What Happened?

Using Provenance for Compliance and Verification

Dr. Paul Groth

Provenance enables computational system users to trace how they arrived at a result. This is critical for both business and science. Scientists for example, cannot reproduce, analyse or validate their experiments without provenance. Likewise, businesses must demonstrate their systems' results were produced in a regulatory-compliant manner.

We propose a new definition of provenance specifically suited to the computational model that underpins service-oriented architectures. The provenance of a result is the process that led to that result. Our aim is to conceive a computer-based representation of provenance that allows us to perform useful reasoning about the origin of results. We examine the nature of such computer-based representation, which is articulated around the documentation of process.

We then examine the architecture of a provenance system.
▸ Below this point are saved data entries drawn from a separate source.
-- ==== Sys2Proof/Machine/Dma.lean ====
section
/-! DEFINITION. The DMA Engine (41_dma_engine.md): the operation `DMA(dir)` of R146. -/

namespace Sys2Proof.Machine

open Sys2Proof

/-- A transfer completes: the status, then the dispatch (R151, R155, R179). -/
def complete (dir : Direction) (s : State) : State := dispatch (s.setStatus dir)

/-- `DMAFail()` in the read direction: every byte of the destination range is a draw (R152, R157). -/
def failRead (loc : Addr) (n : Word) (s : State) : State :=
  (s.copyIn loc.toNat ((List.range n.toNat).map (Config.failedReadByte s.draws))).useDraw

/-- The read direction after the bound check (R149 to R152). -/
def dmaRead (ext loc : Addr) (n : Word) (s : State) : State :=
  match s.readResult n with
  | .ok bytes => complete .read ((s.memRead ext n).copyIn loc.toNat bytes)
  | .fail => failRead loc n (s.memRead ext n)

/-- The write direction after the bound check (R153 to R155, R152). -/
def dmaWrite (ext loc : Addr) (n : Word) (s : State) : State :=
  match s.writeResult with
  | true => complete .write (s.memWrite ext n (s.bufBytes loc.toNat n.toNat))
  | false => s.memWrite ext n (s.bufBytes loc.toNat n.toNat)

/-- The transfer after the bound check, by direction. -/
def transfer (dir : Direction) (ext loc : Addr) (n : Word) (s : State) : State :=
  match dir with
  | .read => dmaRead ext loc n s
  | .write => dmaWrite ext loc n s

/-- `DMA(dir)` (R146). -/
def dma (dir : Direction) (s : State) : Result :=
  if overruns (s.localOffset dir) s.transferSize then raiseOverrun dir (s.localOffset dir) s.transferSize s
  else .next (transfer dir (s.extAddr dir) (s.localOffset dir) s.transferSize s)

/-- The transfers of a command value with both trigger bits set (40_register_file.md R101, D12). -/
def dualTransfer (dt : DualTrigger) (s : State) : Result :=
  match dt with
  | .readOnly => dma .read s
  | .writeOnly => dma .write s
  | .readThenWrite => andThen (dma .read s) (dma .write)
  | .writeThenRead => andThen (dma .write s) (dma .read)

/-- The transfers a command value triggers (40_register_file.md R101). -/
def trigger (dt : DualTrigger) (v : Word) (s : State) : Result :=
  match readBit v, writeBit v with
  | true, false => dma .read s
  | false, true => dma .write s
  | true, true => dualTransfer dt s
  | false, false => .next s

end Sys2Proof.Machine
end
This architecture is centered around the notion of a store designed to support the provenance life cycle. It consists of 2 phases:  the recording phase and the reasoning phase. Initially, the process documentation is archived in the store, and subsequently the documentation is reasoned over. We then show how this system can be used for validation in a specific bioinformatics application.

The presentation will draw upon our experience in the PASOA (www.pasoa.org) and EU Provenance (www.gridprovenance.org) projects and will rely on use cases from the domains of bioinformatics, finance, high energy physics, organ transplant management and aerospace engineering.